И она написала, чтобы жена раненого приехала к нему повидаться, и еще — город, в котором раненый лежал, и название больницы, и номер палаты. Все это сделала сиделка, чтобы не слышать крика, обезумев от крика, позабыв параграфы, пункты, жирный шрифт и курсив инструкций, правил, разъяснений и приказов.
И жена приехала.
Приехала вечером, прошла через дверь, где, четко урисованная, была набита дощечка:
прошла какие-то лестницы — темные, светлые и полутемные — и очутилась в комнате дежурной сестры. И потому, что сестра выполняла параграф, требовавший ее отсутствия в дежурной комнате, женщина вышла в коридор.
Здесь ослепил ее свет от начищенных бетонных полов, выбеленных стен и бесчисленных стекол, горевших подобно многогранному хрусталю. Ей было легче смотреть через весь коридор, за окно, открывавшее небо и округлые верхушки лип. И она смотрела туда и не видела, кто указал ей путь в палату, где лежал ее муж. Ей только послышалось, что рука человека, поднявшись, чтобы указать дорогу, звякнула и заторкала, как автомат, в который опущена монетка. И она бросилась по коридору в ту сторону, куда направила ее рука. [258]
Ей встретились санитары с носилками. Позади них быстро шли люди, все в белом, растворяясь в свете бетона, стен и потолка.
Женщине послышалось, что сначала громко проговорили, потом крикнули:
— Куда вы?
— Куда вы?
И потом, кажется, еще:
— Назад, вы, там!
Но она уже исчезла за дверью, которую искала, а люди в белом, растворенные в свете бетона, стен и потолка, неслись дальше, следом за носилками.
Это была первая жена, за время войны получившая свидание со своим мужем в умеренно приятном доме, который не мог не быть благополучным.
Она остановилась у входа.
Палата была невелика. Две кровати стояли по стенам, справа и слева. Окно между ними сияло чопорно и ново, и за ним, далеко впереди, катилось небо — мутнее и печальнее окна, с облаками — темнее выбеленных стен.
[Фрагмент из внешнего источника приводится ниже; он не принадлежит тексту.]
-- ==== Sys2Proof/Tests/Slice0.lean ====
section
/-! SUPPORT. Tests: expected results from spec/95_test_vectors.md (each names its vector) or by hand from a rule; and, for each statement
with hypotheses, a witness that meets them. -/

namespace Sys2Proof.Tests

open Sys2Proof.Machine

/-! ### Helpers -/

/-- `ALPHA_ID` (spec/95_test_vectors.md). -/
def alphaId : AlphaTbl := alphaOfBytes ((List.range 64).map (BitVec.ofNat 8))

/-- `ALPHA_REV`. -/
def alphaRev : AlphaTbl := alphaOfBytes ((List.range 64).map fun v => BitVec.ofNat 8 (255 - v))

/-- A state with these registers, `IN[k] = k` for `k < 50`, `ALPHA_ID`, and this script. -/
def demo (a b i o : Nat) (script : List HostMove := []) : State :=
  { State.reset with
    lenIn := a, lenOut := b, ioff := i, ooff := o
    inMem := Memory.writeBytes [] 0 ((List.range 50).map (BitVec.ofNat 8))
    alphaTbl := alphaId, script := script }

/-- A window from its bytes as numbers. -/
def bytes (l : List Nat) : List Byte := l.map (BitVec.ofNat 8)

/-- The next state's registers and response, where there is a next state. -/
def outcomeOf (o : Host.Outcome State Fault Refusal) : Option (Nat × Nat × Nat × Nat × Option Response) :=
  match o with
  | .next t => some (t.lenIn, t.lenOut, t.ioff, t.ooff, t.rsp)
  | .fault _ => none
  | .refused _ => none

/-- `n` bytes of the next state's `OUT` from an offset up. -/
def outBytes (o : Host.Outcome State Fault Refusal) (a n : Nat) : List Byte :=
  match o with
  | .next t => t.outMem.readBytes a n
  | .fault _ => []
  | .refused _ => []

/-- An edge that presents a command, with edges that pass while it is in progress. -/
def present (i : Instr) (busy : List Pins) : HostMove := .edge ⟨false, true, encode i⟩ busy

/-- An edge with `rst = 1` and a command presented. -/
def rstPins : Pins := ⟨true, true, encode .run⟩

/-- An edge that presents RUN, without reset. -/
def runPins : Pins := ⟨false, true, encode .run⟩

/-! ### WellFormed (R62): each check refuses an ill-formed term -/

theorem test_wf_refuses_len_in_over_the_port : (Instr.init (2 ^ Config.AW) 0).WellFormed = false := by
  simp [Instr.WellFormed]

theorem test_wf_refuses_len_out_over_the_port : (Instr.init 0 (2 ^ Config.AW)).WellFormed = false := by
  simp [Instr.WellFormed]

theorem test_wf_accepts_the_largest : (Instr.init (2 ^ Config.AW - 1) (2 ^ Config.AW - 1)).WellFormed = true := by
  have h := Nat.two_pow_pos Config.AW
  rw [wellFormed_init]
  exact ⟨by simp only [FitsPort]; omega, by simp only [FitsPort]; omega⟩
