-- ==== Sys2Proof/Machine/Operands.lean ====
section
/-! DEFINITION. Operand forms: little-endian fields, the codes of R184, and the section records of R185 and R189. -/

namespace Sys2Proof.Machine

/-! ## Fields (R184: unsigned, little-endian) -/

/-- A field of `n` bytes, least significant first. -/
def bytesLE : Nat → Nat → List Byte
  | 0, _ => []
  | n + 1, v => BitVec.ofNat 8 v :: bytesLE n (v / 256)

/-- The number a little-endian field holds. -/
def natLE : List Byte → Nat
  | [] => 0
  | b :: bs => b.toNat + 256 * natLE bs

/-- The number in the field of `size` bytes at `offset`. -/
def fieldAt (bytes : List Byte) (offset size : Nat) : Nat := natLE ((bytes.drop offset).take size)

def boolCode (b : Bool) : Nat := if b then 1 else 0

def byteOf (n : Nat) : Byte := BitVec.ofNat 8 n

def boolByte (b : Bool) : Byte := byteOf (boolCode b)

/-- A yes/no byte: any value but 0 and 1 names nothing. -/
def yesNo? : Nat → Option Bool
  | 0 => some false
  | 1 => some true
  | _ => none

/-- The bits of a list of Booleans, the first the least significant. -/
def packBits : List Bool → Nat
  | [] => 0
  | b :: bs => boolCode b + 2 * packBits bs

def inRange (lo hi v : Nat) : Bool := decide (lo ≤ v) && decide (v ≤ hi)

/-! ## Codes (R184) -/

def Side.code : Side → Nat
  | .a => 0
  | .b => 1

def side? : Nat → Option Side
  | 0 => some .a
  | 1 => some .b
  | _ => none

/-- The code of an auxiliary line as an entry target: AUX1 1, AUX2 2. -/
def aux? : Nat → Option Side
  | 1 => some .a
  | 2 => some .b
  | _ => none

def runId? (n : Nat) : Option RunId := if h : n < 4 then some ⟨n, h⟩ else none

def monitorId? (n : Nat) : Option (Fin 16) := if h : n < 16 then some ⟨n, h⟩ else none

def entryId? (n : Nat) : Option (Fin 8) := if h : n < 8 then some ⟨n, h⟩ else none

/-- IDENT and STATION_STATUS are never built in HALT or with power off; those states have no code. -/
def Phase.code : Phase → Nat
  | .running => 1
  | _ => 0

def RunState.code : RunState → Nat
  | .out => 0
  | .starting => 1
  | .metering => 2
  | .degraded => 3

def ChannelState.code : ChannelState → Nat
  | .valid => 0
  | .clampedLow => 1
  | .clampedHigh => 2
  | .failed => 3

def SubstituteKind.code : SubstituteKind → Nat
  | .none => 0
  | .held => 1
  | .fallback => 2

def PumpState.code : PumpState → Nat
  | .absent => 0
  | .ready => 1
  | .driving => 2
  | .await => 3
  | .failed => 4

def DosingMode.code : DosingMode → Nat
  | .off => 0
  | .auto => 1
  | .manual => 2

def dosingMode? : Nat → Option DosingMode
  | 0 => some .off
  | 1 => some .auto
  | 2 => some .manual
  | _ => none

def DosingState.code : DosingState → Nat
  | .idle => 0
  | .armed => 1
  | .strokeWait => 2
  | .confirmWait => 3
  | .manualWait => 4
  | .fault => 5

def TrimFlag.code : TrimFlag → Nat
  | .applied => 0
  | .held => 1
  | .implausible => 2
  | .notAuto => 3

def CloseCause.code : CloseCause → Nat
  | .length => 0
  | .forced => 1
  | .restart => 2
  | .power => 3

def EntryOwner.code : EntryOwner → Nat
  | .dosing => 0
  | .link => 1

def EntryKind.code : EntryKind → Nat
  | .stroke => 0
  | .confirm => 1
  | .auxOn => 2
  | .auxOff => 3
  | .closePeriod => 4
  | .timerNotice => 5

def entryKind? : Nat → Option EntryKind
  | 0 => some .stroke
  | 1 => some .confirm
  | 2 => some .auxOn
  | 3 => some .auxOff
  | 4 => some .closePeriod
  | 5 => some .timerNotice
  | _ => none

/-- Section codes: 0 STATION, 1..4 RUN0..RUN3, 5 ODORANT, 6 COMPRESS, 7 MONITORS. -/
def sectionId? : Nat → Option SectionId
  | 0 => some .station
  | 1 => some (.run 0)
  | 2 => some (.run 1)
  | 3 => some (.run 2)
  | 4 => some (.run 3)
  | 5 => some .odorant
  | 6 => some .compress
  | 7 => some .monitors
  | _ => none

def NoticeClass.code : NoticeClass → Nat
  | .critical => 0
  | .dosing => 1
  | .run => 2
  | .limit => 3
  | .period => 4
  | .timer => 5

def MonitorMode.code : MonitorMode → Nat
  | .follow => 0
  | .latch => 1
  | .criticalOnly => 2

def monitorMode? : Nat → Option MonitorMode
  | 0 => some .follow
  | 1 => some .latch
  | 2 => some .criticalOnly
  | _ => none

def PressureType.code : PressureType → Nat
  | .abs => 0
  | .gauge => 1

def pressureType? : Nat → Option PressureType
  | 0 => some .abs
  | 1 => some .gauge
  | _ => none

def SubstitutePolicy.code : SubstitutePolicy → Nat
  | .hold => 0
  | .fallback => 1

def substitutePolicy? : Nat → Option SubstitutePolicy
  | 0 => some .hold
  | 1 => some .fallback
  | _ => none

/-- Link rate codes, 0 to 4 (R178). -/
def LinkRate.code : LinkRate → Nat
  | .r9600 => 0
  | .r19200 => 1
  | .r38400 => 2
  | .r57600 => 3
  | .r115200 => 4

def linkRate? : Nat → Option LinkRate
  | 0 => some .r9600
  | 1 => some .r19200
  | 2 => some .r38400
  | 3 => some .r57600
  | 4 => some .r115200
  | _ => none

/-- The link rate in bit/s (R178). -/
def LinkRate.bitsPerSecond : LinkRate → Nat
  | .r9600 => 9600
  | .r19200 => 19200
  | .r38400 => 38400
  | .r57600 => 57600
  | .r115200 => 115200

/-- The notice class enables byte: bit n enables class code n (R185). -/
def NoticeEnables.toNat (e : NoticeEnables) : Nat :=
  packBits [e.critical, e.dosing, e.run, e.limit, e.period, e.timer]

/-- A byte with a bit the table does not define names nothing. -/
def noticeEnables? (n : Nat) : Option NoticeEnables :=
  if n < 64 then
    some ⟨n.testBit 0, n.testBit 1, n.testBit 2, n.testBit 3, n.testBit 4, n.testBit 5⟩
  else none

/-! ## The STATION record, 25 bytes (R185) -/

/-- The ranges and cross-checks of STATION (R164). -/
def StationSection.valid (c : StationSection) : Bool :=
  inRange 90000 110000 c.pb && inRange 27315 29315 c.tb && inRange 70000 110000 c.atmospheric
    && inRange 0 20000000 c.hdrLrv && inRange 0 20000000 c.hdrUrv && decide (c.hdrLrv < c.hdrUrv)
    && inRange 60 3600 c.periodLength && inRange 1 4 c.build.runs && inRange 1 2 c.build.pumps

def encodeStation (c : StationSection) : List Byte :=
  bytesLE 4 c.pb ++ bytesLE 2 c.tb ++ bytesLE 4 c.atmospheric ++ bytesLE 1 c.hdrType.code
    ++ bytesLE 4 c.hdrLrv ++ bytesLE 4 c.hdrUrv ++ bytesLE 2 c.periodLength
    ++ bytesLE 1 c.enables.toNat ++ bytesLE 1 c.build.runs ++ bytesLE 1 c.build.pumps
    ++ bytesLE 1 c.build.rate.code

/-- The record of 25 bytes, when every field names something and every check of R164 holds. -/
def decodeStation (bs : List Byte) : Option StationSection := do
  let hdrType ← pressureType? (fieldAt bs 10 1)
  let enables ← noticeEnables? (fieldAt bs 21 1)
  let rate ← linkRate? (fieldAt bs 24 1)
  let c : StationSection :=
    { pb := fieldAt bs 0 4, tb := fieldAt bs 4 2, atmospheric := fieldAt bs 6 4
      hdrType := hdrType, hdrLrv := fieldAt bs 11 4, hdrUrv := fieldAt bs 15 4
      periodLength := fieldAt bs 19 2, enables := enables
      build := { runs := fieldAt bs 22 1, pumps := fieldAt bs 23 1, rate := rate } }
  if c.valid then some c else none

/-! ## The RUN record, 42 bytes (R189) -/

/-- The ranges and cross-checks of RUN0..RUN3 (R164). -/
def RunSection.valid (c : RunSection) : Bool :=
  inRange 1 100000 c.vpp && inRange 900000 1100000 c.mf
    && inRange 0 20000000 c.pLrv && inRange 0 20000000 c.pUrv && decide (c.pLrv < c.pUrv)
    && inRange 23315 34315 c.tLrv && inRange 23315 34315 c.tUrv && decide (c.tLrv < c.tUrv)
    && inRange 100000 20000000 c.fallbackP && inRange 23315 34315 c.fallbackT
    && inRange 0 200000000 c.qMin && inRange 0 200000000 c.qMax && decide (c.qMin < c.qMax)
    && inRange 1 600 c.zeroFlowTimeout && inRange 0 600 c.settleTime && inRange 0 255 c.tolerance

def encodeRun (c : RunSection) : List Byte :=
  bytesLE 4 c.vpp ++ bytesLE 4 c.mf ++ bytesLE 1 c.pType.code ++ bytesLE 4 c.pLrv ++ bytesLE 4 c.pUrv
    ++ bytesLE 2 c.tLrv ++ bytesLE 2 c.tUrv ++ bytesLE 4 c.fallbackP ++ bytesLE 2 c.fallbackT
    ++ bytesLE 1 c.policy.code ++ bytesLE 4 c.qMin ++ bytesLE 4 c.qMax
    ++ bytesLE 2 c.zeroFlowTimeout ++ bytesLE 2 c.settleTime ++ bytesLE 1 c.tolerance
    ++ bytesLE 1 (boolCode c.bCheck)

def decodeRun (bs : List Byte) : Option RunSection := do
  let pType ← pressureType? (fieldAt bs 8 1)
  let policy ← substitutePolicy? (fieldAt bs 27 1)
  let bCheck ← yesNo? (fieldAt bs 41 1)
  let c : RunSection :=
    { vpp := fieldAt bs 0 4, mf := fieldAt bs 4 4, pType := pType
      pLrv := fieldAt bs 9 4, pUrv := fieldAt bs 13 4
      tLrv := fieldAt bs 17 2, tUrv := fieldAt bs 19 2
      fallbackP := fieldAt bs 21 4, fallbackT := fieldAt bs 25 2, policy := policy
      qMin := fieldAt bs 28 4, qMax := fieldAt bs 32 4
      zeroFlowTimeout := fieldAt bs 36 2, settleTime := fieldAt bs 38 2
      tolerance := fieldAt bs 40 1, bCheck := bCheck }
  if c.valid then some c else none

/-! ## The ODORANT record, 23 bytes (R189) -/

/-- The ranges and cross-checks of ODORANT (R164). -/
def OdorantSection.valid (c : OdorantSection) : Bool :=
  inRange 500 5000 c.target && inRange 10000 2000000 c.strokeMass && inRange 1 250 c.debtLimit
    && inRange 500 60000 c.spacing && inRange 50 500 c.driveWidth && inRange 100 5000 c.confirmWindow
    && decide (c.driveWidth < c.confirmWindow) && inRange 1 9 c.missLimit && inRange 1 9 c.strayLimit
    && inRange 60 3600 c.trimHoldOff && inRange 0 10000 c.tankLrv && inRange 0 10000 c.tankUrv
    && decide (c.tankLrv < c.tankUrv)

def encodeOdorant (c : OdorantSection) : List Byte :=
  bytesLE 2 c.target ++ bytesLE 4 c.strokeMass ++ bytesLE 1 c.debtLimit ++ bytesLE 2 c.spacing
    ++ bytesLE 2 c.driveWidth ++ bytesLE 2 c.confirmWindow ++ bytesLE 1 c.missLimit
    ++ bytesLE 1 c.strayLimit ++ bytesLE 2 c.trimHoldOff ++ bytesLE 1 (boolCode c.startAuto)
    ++ bytesLE 1 (Side.code c.preferred) ++ bytesLE 2 c.tankLrv ++ bytesLE 2 c.tankUrv

def decodeOdorant (bs : List Byte) : Option OdorantSection := do
  let startAuto ← yesNo? (fieldAt bs 17 1)
  let preferred ← side? (fieldAt bs 18 1)
  let c : OdorantSection :=
    { target := fieldAt bs 0 2, strokeMass := fieldAt bs 2 4, debtLimit := fieldAt bs 6 1
      spacing := fieldAt bs 7 2, driveWidth := fieldAt bs 9 2, confirmWindow := fieldAt bs 11 2
      missLimit := fieldAt bs 13 1, strayLimit := fieldAt bs 14 1, trimHoldOff := fieldAt bs 15 2
      startAuto := startAuto, preferred := preferred
      tankLrv := fieldAt bs 19 2, tankUrv := fieldAt bs 21 2 }
  if c.valid then some c else none

/-! ## The COMPRESS record, 108 bytes (R185) -/

/-- Every element is below the next. -/
def strictlyRising : List Nat → Bool
  | a :: b :: rest => decide (a < b) && strictlyRising (b :: rest)
  | _ => true

/-- The ranges and cross-checks of COMPRESS (R164). -/
def CompressSection.valid (c : CompressSection) : Bool :=
  c.pressures.toList.all (inRange 100000 20000000) && strictlyRising c.pressures.toList
    && c.temperatures.toList.all (inRange 23315 34315) && strictlyRising c.temperatures.toList
    && c.values.toList.all (fun row => row.toList.all (inRange 800000 1400000))

def encodeRow (row : Four Nat) : List Byte :=
  bytesLE 4 row.r0 ++ bytesLE 4 row.r1 ++ bytesLE 4 row.r2 ++ bytesLE 4 row.r3

def encodeCompress (c : CompressSection) : List Byte :=
  bytesLE 4 c.pressures.c0 ++ bytesLE 4 c.pressures.c1 ++ bytesLE 4 c.pressures.c2
    ++ bytesLE 4 c.pressures.c3 ++ bytesLE 4 c.pressures.c4
    ++ bytesLE 2 c.temperatures.r0 ++ bytesLE 2 c.temperatures.r1
    ++ bytesLE 2 c.temperatures.r2 ++ bytesLE 2 c.temperatures.r3
    ++ encodeRow c.values.c0 ++ encodeRow c.values.c1 ++ encodeRow c.values.c2
    ++ encodeRow c.values.c3 ++ encodeRow c.values.c4

/-- Four values of one grid pressure, F[i][0..3], from an offset. -/
def decodeRow (bs : List Byte) (offset : Nat) : Four Nat :=
  ⟨fieldAt bs offset 4, fieldAt bs (offset + 4) 4, fieldAt bs (offset + 8) 4, fieldAt bs (offset + 12) 4⟩

def decodeCompress (bs : List Byte) : Option CompressSection :=
  let c : CompressSection :=
    { pressures := ⟨fieldAt bs 0 4, fieldAt bs 4 4, fieldAt bs 8 4, fieldAt bs 12 4, fieldAt bs 16 4⟩
      temperatures := ⟨fieldAt bs 20 2, fieldAt bs 22 2, fieldAt bs 24 2, fieldAt bs 26 2⟩
      values := ⟨decodeRow bs 28, decodeRow bs 44, decodeRow bs 60, decodeRow bs 76, decodeRow bs 92⟩ }
  if c.valid then some c else none

/-! ## The MONITORS record, in halves of 137 bytes (R185) -/

/-- M13 and M15 have the low critical sense, the others the high (R150). -/
def lowSense (m : Fin 16) : Bool := m == 13 || m == 15

/-- The checks of R153 on one monitor's settings. -/
def MonitorSettings.valid (low : Bool) (c : MonitorSettings) : Bool :=
  decide (c.low ≤ c.high)
    && (if low then decide (c.critical ≤ c.low) else decide (c.high ≤ c.critical))
    && (if c.low < c.high then decide (c.hysteresis < c.high - c.low) else c.hysteresis == 0)

/-- The settings byte: bit 0 enabled, bits 1–2 mode (R184). -/
def MonitorSettings.byte (c : MonitorSettings) : Nat := boolCode c.enabled + 2 * c.mode.code

def encodeMonitor (c : MonitorSettings) : List Byte :=
  bytesLE 1 c.byte ++ bytesLE 4 c.low ++ bytesLE 4 c.high ++ bytesLE 4 c.critical
    ++ bytesLE 4 c.hysteresis

/-- One monitor's 17 bytes, when its settings byte names a mode and no other bit is set, and R153 holds. -/
def decodeMonitor (low : Bool) (bs : List Byte) (offset : Nat) : Option MonitorSettings :=
  let b := fieldAt bs offset 1
  match monitorMode? (b / 2) with
  | none => none
  | some mode =>
    let c : MonitorSettings :=
      { enabled := b % 2 == 1, mode := mode, low := fieldAt bs (offset + 1) 4
        high := fieldAt bs (offset + 5) 4, critical := fieldAt bs (offset + 9) 4
        hysteresis := fieldAt bs (offset + 13) 4 }
    if c.valid low then some c else none

def encodeMonitorGroup (g : Four MonitorSettings) : List Byte :=
  encodeMonitor g.r0 ++ encodeMonitor g.r1 ++ encodeMonitor g.r2 ++ encodeMonitor g.r3

/-- Four monitors in order, the first of them monitor `first`. -/
def decodeMonitorGroup (first : Fin 16) (bs : List Byte) (offset : Nat) :
    Option (Four MonitorSettings) := do
  let m0 ← decodeMonitor (lowSense first) bs offset
  let m1 ← decodeMonitor (lowSense (first + 1)) bs (offset + 17)
  let m2 ← decodeMonitor (lowSense (first + 2)) bs (offset + 34)
  let m3 ← decodeMonitor (lowSense (first + 3)) bs (offset + 51)
  some ⟨m0, m1, m2, m3⟩

/-- The record of one half: the half byte, then eight monitors. -/
def encodeMonitorsHalf (upper : Bool) (c : MonitorsSection) : List Byte :=
  bytesLE 1 (boolCode upper) ++
    (if upper then encodeMonitorGroup c.temperature ++ encodeMonitorGroup c.station
     else encodeMonitorGroup c.rate ++ encodeMonitorGroup c.pressure)

/-- The half a record of 137 bytes carries, put over the copy `base` (R185). -/
def decodeMonitorsHalf (base : MonitorsSection) (bs : List Byte) : Option MonitorsSection := do
  let upper ← yesNo? (fieldAt bs 0 1)
  if upper then
    let g2 ← decodeMonitorGroup 8 bs 1
    let g3 ← decodeMonitorGroup 12 bs 69
    some { base with temperature := g2, station := g3 }
  else
    let g0 ← decodeMonitorGroup 0 bs 1
    let g1 ← decodeMonitorGroup 4 bs 69
    some { base with rate := g0, pressure := g1 }

/-- The length of a section's record (R185, R189). -/
def SectionId.recordLength : SectionId → Nat
  | .station => 25
  | .run _ => 42
  | .odorant => 23
  | .compress => 108
  | .monitors => 137

end Sys2Proof.Machine
end

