-- ==== Sys2Proof/Machine/LinkCommands.lean ====
section
/-! DEFINITION. The commands of the link's line: reception faults, the end of a sent frame, a request of an unknown kind. -/

namespace Sys2Proof.Machine

/-- The bytes taken before a reception fault, then the frame being received discarded (R180). -/
def receptionFault (bytes : List LineByte) (s : State) : State := dropFrame (receiveBytes bytes s)

/-- RECEIVE_TIMEOUT (R180): the bytes before the gap, then more than 20 ms without a byte. After 20 ms or less there is no
timeout and the frame goes on: nothing happens yet (log entries 3 and 17). -/
def execReceiveTimeout (after : Nat) (bytes : BytesThenGap) (s : State) : Result :=
  event after (fun s => s.live && gapExceeded bytes.gap) (receptionFault bytes.bytes) s

/-- FRAME_CHECK_FAIL (R180): the last of the bytes shows a length out of range or a check that does not match. -/
def execFrameCheckFail (after : Nat) (bytes : List LineByte) (s : State) : Result :=
  event after State.live (receptionFault bytes) s

/-- STOP_BIT_ERROR (R180): the bytes before the faulty one. -/
def execStopBitError (after : Nat) (bytes : List LineByte) (s : State) : Result :=
  event after State.live (receptionFault bytes) s

/-- The frame being sent has been on the line for its whole line time (R178). -/
def frameDone (s : State) : Bool :=
  match s.link.tx with
  | some x => s.live && x.left == 0
  | none => false

/-- A frame is the reply that answers a RESTART with OK (R176). -/
def isRestartReply (f : Frame) : Bool := f.kind == 0xAF#8 && f.payload == [0x00#8]

/-- The transmitter becomes IDLE; the RESTART reply sent in full makes the pending restart due (R176, R182). -/
def endFrame (s : State) : State :=
  let answered := match s.link.tx with
    | some x => s.time.restartPending && isRestartReply x.frame
    | none => false
  let s := s.onLink fun l => { l with tx := none }
  if answered then s.onTime fun t => { t with restartPending := false, restartDue := true } else s

/-- FRAME_SENT (R182). -/
def execFrameSent (after : Nat) (s : State) : Result := event after frameDone endFrame s

/-- UNKNOWN_KIND_REQUEST (R181): answered with UNKNOWN_KIND, in WARMUP as at any time. -/
def execUnknownKindRequest (after : Nat) (kind tag : Byte) (_payload : List Byte) (s : State) : Result :=
  request after kind tag handleUnknownKind s

end Sys2Proof.Machine
end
Из-под одеяла левой кровати выглядывало безбородое веснушчатое, зеленовато-желтое, похожее на дыню, лицо. Глаза на нем были закрыты, и тонкий бесцветный уголок брови ерзал вверх и вниз по лбу.
На подушке правой кровати чернел широкий круглый затылок. Он был неподвижен.
Женщина вскрикнула:
— Альберт!
Тогда лицо, похожее на дыню, передернулось, открыло глаза, задвигало бровями быстро и натужно, точно отбиваясь от назойливой мухи. Потом шевельнуло шершавыми, как гусеницы, губами: [259]
— Не слышит он. Глухой.
И, помедлив, с досадливым вздохом:
— Как это, по-вашему-то?.. в рот тебе...
Но женщина, не отводя глаз от круглого затылка, вскрикнула опять:
— Альберт!
Тело ее качнулось вперед, а ноги, точно привинченные к бетону, остались на месте, и одно мгновенье она продержалась наклоненной, как натуго связанный человек, которого толкнули. Но тотчас оторвались и скользнули по бетону ноги — вперед, следом за телом, рванувшимся к койке.
— Альберт!
Круглый, широкий черный затылок медленно ускользнул в подушку, и на его место, как во вращающейся панораме, стало лицо.
— Альберт, Альберт, Альберт! Аль-бе-е-ерт!
Перед женщиной блуждали глаза — без зрачков, черно-синие, в тонких багровых жилках, как эмалированные блюдца, потрескавшиеся от времени. Распахнутые, круглые, они вращались, как у ребенка, который еще не научился смотреть, готовые вот-вот поймать нужную точку и остановиться, чтобы видеть.
Женщина охватила руками голову мужа и взвизгнула:
— Аль-бе-ерт! Ты видишь, ты видишь меня?
Тогда раненый открыл рот, стукнул зубами, точно откусив воздуху, и распаленным хриплым голосом провопил:
— Напишите жене, напишите же-не! Марте Бирман, в Тейфельсмюле, в Лаузице, жене! Чтобы приехала жена. Марта, Марта!
— Альберт! Альберт! Я здесь, здесь, Альбе-ерт!